Excerpted records ▸
Segment Open
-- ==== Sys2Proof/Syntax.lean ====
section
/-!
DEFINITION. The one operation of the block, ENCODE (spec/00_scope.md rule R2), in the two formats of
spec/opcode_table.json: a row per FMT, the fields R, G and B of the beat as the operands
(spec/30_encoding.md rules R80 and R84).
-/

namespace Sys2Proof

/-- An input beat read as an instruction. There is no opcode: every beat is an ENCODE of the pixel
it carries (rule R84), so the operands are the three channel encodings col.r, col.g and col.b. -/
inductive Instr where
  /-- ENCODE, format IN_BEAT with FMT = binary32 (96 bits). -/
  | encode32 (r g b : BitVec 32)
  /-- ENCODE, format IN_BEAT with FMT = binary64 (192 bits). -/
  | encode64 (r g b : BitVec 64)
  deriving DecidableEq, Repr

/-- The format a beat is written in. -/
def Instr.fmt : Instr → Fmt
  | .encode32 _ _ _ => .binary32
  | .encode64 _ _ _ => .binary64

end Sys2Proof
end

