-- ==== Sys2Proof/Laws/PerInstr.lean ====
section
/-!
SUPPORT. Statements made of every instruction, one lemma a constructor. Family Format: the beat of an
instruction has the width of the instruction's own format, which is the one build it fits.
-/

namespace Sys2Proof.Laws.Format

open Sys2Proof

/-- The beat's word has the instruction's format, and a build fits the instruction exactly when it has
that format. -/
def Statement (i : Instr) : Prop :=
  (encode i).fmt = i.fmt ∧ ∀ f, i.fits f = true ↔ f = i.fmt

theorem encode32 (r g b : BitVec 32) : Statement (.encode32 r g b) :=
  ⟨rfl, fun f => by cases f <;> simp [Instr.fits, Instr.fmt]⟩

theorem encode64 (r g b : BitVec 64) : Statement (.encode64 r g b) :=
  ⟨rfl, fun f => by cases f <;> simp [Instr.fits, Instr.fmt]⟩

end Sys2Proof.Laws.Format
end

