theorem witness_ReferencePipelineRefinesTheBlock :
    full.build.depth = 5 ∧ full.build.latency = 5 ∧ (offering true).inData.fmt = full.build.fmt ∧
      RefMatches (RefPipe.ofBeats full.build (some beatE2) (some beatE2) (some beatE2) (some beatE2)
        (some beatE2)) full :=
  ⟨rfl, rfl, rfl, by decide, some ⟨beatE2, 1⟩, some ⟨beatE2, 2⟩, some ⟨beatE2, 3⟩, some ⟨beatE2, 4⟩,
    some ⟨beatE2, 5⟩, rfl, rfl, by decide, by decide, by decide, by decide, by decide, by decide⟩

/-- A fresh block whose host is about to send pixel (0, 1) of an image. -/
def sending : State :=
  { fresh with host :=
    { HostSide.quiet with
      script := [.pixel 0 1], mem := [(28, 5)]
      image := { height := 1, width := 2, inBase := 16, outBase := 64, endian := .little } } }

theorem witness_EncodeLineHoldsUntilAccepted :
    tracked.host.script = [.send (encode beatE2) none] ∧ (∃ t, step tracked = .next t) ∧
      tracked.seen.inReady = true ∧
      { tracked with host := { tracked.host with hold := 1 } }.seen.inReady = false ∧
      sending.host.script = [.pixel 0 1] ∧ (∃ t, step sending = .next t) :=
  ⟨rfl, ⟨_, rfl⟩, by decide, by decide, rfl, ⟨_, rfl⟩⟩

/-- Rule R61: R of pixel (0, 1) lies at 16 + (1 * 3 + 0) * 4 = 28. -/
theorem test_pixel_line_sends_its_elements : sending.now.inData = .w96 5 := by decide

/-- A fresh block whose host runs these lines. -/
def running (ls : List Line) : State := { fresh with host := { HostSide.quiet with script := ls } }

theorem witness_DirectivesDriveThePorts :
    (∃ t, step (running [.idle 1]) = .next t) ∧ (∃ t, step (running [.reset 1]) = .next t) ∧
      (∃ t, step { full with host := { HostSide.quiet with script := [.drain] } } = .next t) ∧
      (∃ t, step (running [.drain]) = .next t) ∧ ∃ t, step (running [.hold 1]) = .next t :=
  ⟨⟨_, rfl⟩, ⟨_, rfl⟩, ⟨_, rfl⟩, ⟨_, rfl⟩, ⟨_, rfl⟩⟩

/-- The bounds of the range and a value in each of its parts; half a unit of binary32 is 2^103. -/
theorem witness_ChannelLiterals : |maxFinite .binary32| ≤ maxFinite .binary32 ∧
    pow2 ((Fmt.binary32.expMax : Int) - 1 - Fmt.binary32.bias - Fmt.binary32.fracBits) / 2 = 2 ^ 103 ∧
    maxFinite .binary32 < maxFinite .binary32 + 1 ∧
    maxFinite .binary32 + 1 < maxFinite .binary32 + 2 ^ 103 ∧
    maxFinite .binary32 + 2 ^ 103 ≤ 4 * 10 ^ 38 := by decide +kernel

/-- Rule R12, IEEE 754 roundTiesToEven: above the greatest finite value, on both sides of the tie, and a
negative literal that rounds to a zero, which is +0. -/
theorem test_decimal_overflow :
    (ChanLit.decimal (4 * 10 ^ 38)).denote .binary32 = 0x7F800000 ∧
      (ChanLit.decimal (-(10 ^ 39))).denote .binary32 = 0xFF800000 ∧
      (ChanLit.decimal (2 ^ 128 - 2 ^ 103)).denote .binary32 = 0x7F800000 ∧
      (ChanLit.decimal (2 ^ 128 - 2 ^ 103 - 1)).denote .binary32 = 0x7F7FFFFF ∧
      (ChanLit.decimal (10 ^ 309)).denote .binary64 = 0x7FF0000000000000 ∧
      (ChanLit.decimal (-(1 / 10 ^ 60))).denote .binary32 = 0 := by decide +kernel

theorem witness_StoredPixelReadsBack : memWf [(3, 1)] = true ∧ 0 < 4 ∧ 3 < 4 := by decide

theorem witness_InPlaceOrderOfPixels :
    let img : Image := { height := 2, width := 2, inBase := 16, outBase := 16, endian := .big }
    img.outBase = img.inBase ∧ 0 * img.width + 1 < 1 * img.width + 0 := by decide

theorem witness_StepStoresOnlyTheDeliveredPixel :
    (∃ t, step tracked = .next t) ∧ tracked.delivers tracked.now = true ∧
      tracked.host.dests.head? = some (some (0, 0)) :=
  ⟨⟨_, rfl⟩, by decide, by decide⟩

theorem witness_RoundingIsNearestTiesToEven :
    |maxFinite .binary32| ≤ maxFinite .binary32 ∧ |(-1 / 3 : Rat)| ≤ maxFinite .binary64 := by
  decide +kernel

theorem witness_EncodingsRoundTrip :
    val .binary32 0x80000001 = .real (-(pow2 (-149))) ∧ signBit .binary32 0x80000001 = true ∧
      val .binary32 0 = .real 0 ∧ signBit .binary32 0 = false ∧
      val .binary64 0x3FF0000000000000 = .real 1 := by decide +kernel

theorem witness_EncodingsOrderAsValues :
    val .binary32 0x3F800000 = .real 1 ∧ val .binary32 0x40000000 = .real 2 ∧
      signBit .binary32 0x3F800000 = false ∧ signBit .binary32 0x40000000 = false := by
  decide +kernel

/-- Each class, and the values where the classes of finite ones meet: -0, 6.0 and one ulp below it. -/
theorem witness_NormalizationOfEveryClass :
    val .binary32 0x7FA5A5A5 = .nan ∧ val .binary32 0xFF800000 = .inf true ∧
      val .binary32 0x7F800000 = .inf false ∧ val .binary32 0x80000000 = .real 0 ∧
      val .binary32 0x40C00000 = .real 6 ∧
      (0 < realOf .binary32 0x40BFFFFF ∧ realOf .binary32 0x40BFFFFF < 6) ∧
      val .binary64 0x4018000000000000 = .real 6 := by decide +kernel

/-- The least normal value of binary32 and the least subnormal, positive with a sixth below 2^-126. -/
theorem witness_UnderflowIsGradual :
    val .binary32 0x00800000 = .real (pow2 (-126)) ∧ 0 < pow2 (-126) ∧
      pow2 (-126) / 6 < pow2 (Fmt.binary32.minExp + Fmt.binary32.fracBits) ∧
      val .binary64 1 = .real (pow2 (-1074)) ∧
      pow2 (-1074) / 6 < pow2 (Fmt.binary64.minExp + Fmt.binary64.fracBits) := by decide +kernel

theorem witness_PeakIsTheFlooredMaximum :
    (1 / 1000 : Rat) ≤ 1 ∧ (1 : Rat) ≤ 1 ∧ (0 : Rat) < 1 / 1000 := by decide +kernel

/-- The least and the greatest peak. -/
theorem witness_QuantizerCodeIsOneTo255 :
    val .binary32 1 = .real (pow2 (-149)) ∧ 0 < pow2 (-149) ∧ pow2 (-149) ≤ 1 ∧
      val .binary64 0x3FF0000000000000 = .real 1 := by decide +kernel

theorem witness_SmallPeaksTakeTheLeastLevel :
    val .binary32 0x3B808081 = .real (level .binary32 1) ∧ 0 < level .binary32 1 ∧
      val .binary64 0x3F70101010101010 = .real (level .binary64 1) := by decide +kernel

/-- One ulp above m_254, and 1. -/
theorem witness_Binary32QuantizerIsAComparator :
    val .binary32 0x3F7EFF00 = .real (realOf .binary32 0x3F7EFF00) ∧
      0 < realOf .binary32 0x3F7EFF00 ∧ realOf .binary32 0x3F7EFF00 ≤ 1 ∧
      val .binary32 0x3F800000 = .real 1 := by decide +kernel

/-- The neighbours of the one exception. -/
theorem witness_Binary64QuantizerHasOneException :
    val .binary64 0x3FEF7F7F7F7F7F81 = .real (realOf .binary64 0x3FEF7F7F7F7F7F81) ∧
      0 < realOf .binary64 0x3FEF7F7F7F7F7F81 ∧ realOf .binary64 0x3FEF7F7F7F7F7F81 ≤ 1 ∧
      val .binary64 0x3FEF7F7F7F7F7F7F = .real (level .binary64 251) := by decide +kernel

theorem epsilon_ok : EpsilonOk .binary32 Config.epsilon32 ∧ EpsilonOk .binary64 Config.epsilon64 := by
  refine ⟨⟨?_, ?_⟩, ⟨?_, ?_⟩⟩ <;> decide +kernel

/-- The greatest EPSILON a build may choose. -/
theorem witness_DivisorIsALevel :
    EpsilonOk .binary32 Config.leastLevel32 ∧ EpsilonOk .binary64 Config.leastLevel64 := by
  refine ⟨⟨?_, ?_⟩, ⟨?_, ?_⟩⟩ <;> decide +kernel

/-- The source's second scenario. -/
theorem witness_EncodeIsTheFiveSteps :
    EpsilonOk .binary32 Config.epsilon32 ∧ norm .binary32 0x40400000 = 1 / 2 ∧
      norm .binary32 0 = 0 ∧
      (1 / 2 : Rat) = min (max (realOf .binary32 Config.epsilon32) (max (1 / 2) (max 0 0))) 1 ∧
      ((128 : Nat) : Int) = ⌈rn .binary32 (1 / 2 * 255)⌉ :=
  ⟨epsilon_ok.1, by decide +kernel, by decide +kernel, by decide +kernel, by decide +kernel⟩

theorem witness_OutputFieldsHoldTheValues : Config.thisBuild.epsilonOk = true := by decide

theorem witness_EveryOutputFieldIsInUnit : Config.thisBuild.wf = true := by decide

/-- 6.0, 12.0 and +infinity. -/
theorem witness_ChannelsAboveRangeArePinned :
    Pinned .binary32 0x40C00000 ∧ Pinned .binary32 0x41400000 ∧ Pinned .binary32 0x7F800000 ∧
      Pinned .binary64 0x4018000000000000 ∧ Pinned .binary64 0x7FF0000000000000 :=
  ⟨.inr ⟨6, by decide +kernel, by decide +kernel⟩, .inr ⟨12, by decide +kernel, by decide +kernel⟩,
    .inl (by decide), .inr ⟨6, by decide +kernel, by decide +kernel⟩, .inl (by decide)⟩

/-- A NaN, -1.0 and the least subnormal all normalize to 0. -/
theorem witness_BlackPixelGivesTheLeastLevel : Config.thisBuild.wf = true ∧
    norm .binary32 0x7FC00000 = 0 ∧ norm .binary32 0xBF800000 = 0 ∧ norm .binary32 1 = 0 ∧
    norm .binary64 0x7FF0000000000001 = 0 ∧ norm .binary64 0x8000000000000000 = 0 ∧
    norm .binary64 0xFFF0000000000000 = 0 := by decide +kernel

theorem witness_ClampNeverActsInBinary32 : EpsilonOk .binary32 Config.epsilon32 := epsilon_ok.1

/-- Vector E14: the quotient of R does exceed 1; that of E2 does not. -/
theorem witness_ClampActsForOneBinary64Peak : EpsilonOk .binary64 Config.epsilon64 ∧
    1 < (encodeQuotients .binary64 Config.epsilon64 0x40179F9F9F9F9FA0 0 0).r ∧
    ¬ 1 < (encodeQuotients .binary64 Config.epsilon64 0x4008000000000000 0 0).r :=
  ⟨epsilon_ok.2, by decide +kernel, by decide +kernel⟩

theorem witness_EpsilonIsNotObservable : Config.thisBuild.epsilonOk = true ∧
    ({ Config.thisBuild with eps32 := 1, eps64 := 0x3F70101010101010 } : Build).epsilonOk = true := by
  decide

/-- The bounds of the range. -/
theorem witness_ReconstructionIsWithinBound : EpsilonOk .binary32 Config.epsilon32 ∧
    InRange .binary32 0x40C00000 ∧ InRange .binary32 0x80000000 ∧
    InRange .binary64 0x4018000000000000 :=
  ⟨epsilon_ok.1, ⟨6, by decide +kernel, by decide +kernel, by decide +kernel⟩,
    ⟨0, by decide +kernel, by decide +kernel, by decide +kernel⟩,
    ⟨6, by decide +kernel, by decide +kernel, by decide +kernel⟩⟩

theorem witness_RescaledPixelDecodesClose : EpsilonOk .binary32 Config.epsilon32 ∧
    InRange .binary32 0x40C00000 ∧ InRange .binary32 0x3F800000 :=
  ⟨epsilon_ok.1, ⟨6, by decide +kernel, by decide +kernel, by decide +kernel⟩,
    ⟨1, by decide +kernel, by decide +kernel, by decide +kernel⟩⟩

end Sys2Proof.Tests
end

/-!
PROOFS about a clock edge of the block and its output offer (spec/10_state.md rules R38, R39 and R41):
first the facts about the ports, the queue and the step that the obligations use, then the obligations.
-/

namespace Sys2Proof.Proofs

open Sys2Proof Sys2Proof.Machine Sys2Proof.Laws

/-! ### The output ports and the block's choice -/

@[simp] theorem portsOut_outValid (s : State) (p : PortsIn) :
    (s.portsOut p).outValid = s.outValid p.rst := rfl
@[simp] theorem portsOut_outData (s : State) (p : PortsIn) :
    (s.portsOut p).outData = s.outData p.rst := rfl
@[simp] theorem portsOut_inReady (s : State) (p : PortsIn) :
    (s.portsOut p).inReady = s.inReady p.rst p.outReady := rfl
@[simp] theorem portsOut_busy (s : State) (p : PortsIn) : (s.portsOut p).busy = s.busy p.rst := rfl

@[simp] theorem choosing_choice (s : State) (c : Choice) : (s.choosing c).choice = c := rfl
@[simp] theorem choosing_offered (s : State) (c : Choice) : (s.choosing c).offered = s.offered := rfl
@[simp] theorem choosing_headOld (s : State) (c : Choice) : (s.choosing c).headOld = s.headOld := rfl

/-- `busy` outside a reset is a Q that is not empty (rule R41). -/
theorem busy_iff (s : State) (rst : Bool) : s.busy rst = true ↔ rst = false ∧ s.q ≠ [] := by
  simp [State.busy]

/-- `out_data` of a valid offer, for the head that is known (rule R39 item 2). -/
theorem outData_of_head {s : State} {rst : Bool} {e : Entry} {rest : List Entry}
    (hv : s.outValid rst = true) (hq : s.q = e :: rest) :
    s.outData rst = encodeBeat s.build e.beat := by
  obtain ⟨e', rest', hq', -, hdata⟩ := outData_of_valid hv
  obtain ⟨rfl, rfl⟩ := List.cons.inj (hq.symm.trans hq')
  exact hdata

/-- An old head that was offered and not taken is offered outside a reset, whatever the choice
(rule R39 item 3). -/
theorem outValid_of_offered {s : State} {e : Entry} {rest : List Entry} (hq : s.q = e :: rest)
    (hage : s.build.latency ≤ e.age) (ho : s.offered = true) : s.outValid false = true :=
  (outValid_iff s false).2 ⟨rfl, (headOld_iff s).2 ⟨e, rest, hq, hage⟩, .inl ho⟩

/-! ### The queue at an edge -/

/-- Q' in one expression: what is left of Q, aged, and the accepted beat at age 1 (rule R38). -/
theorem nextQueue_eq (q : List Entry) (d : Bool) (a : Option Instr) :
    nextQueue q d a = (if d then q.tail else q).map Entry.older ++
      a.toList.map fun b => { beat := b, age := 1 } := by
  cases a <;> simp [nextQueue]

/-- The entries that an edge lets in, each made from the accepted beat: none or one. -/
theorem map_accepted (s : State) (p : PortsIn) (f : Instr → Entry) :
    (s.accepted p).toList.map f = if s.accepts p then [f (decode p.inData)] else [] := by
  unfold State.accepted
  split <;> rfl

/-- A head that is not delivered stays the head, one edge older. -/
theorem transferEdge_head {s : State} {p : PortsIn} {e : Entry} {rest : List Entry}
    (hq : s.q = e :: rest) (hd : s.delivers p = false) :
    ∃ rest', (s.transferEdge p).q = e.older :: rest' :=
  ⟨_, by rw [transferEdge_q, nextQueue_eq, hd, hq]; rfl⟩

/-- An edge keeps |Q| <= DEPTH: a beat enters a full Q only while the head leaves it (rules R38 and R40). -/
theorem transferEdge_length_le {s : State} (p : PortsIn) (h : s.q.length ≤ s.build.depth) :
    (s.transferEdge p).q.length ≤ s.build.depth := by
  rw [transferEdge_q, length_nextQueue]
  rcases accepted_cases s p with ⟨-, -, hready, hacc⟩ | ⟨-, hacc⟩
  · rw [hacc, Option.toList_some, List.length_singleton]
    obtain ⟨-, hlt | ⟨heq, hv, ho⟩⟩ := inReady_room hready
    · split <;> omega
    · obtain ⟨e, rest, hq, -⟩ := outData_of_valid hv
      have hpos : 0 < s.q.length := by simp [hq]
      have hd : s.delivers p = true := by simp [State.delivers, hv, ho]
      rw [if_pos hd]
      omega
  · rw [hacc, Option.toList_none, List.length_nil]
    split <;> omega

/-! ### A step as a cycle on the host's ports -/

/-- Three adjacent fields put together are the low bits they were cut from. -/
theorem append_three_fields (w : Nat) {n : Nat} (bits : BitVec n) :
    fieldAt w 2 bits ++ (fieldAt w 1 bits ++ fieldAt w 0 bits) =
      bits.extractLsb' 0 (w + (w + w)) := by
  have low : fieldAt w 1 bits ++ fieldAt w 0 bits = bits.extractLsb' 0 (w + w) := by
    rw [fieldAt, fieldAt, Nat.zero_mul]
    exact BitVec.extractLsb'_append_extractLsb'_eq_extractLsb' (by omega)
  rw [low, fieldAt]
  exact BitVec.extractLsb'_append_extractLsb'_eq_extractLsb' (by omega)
Segment Closed
What you will do ▸ Count how many lines in the data contain the word "made". Reply with that number only.

Output for this exercise ▸ 2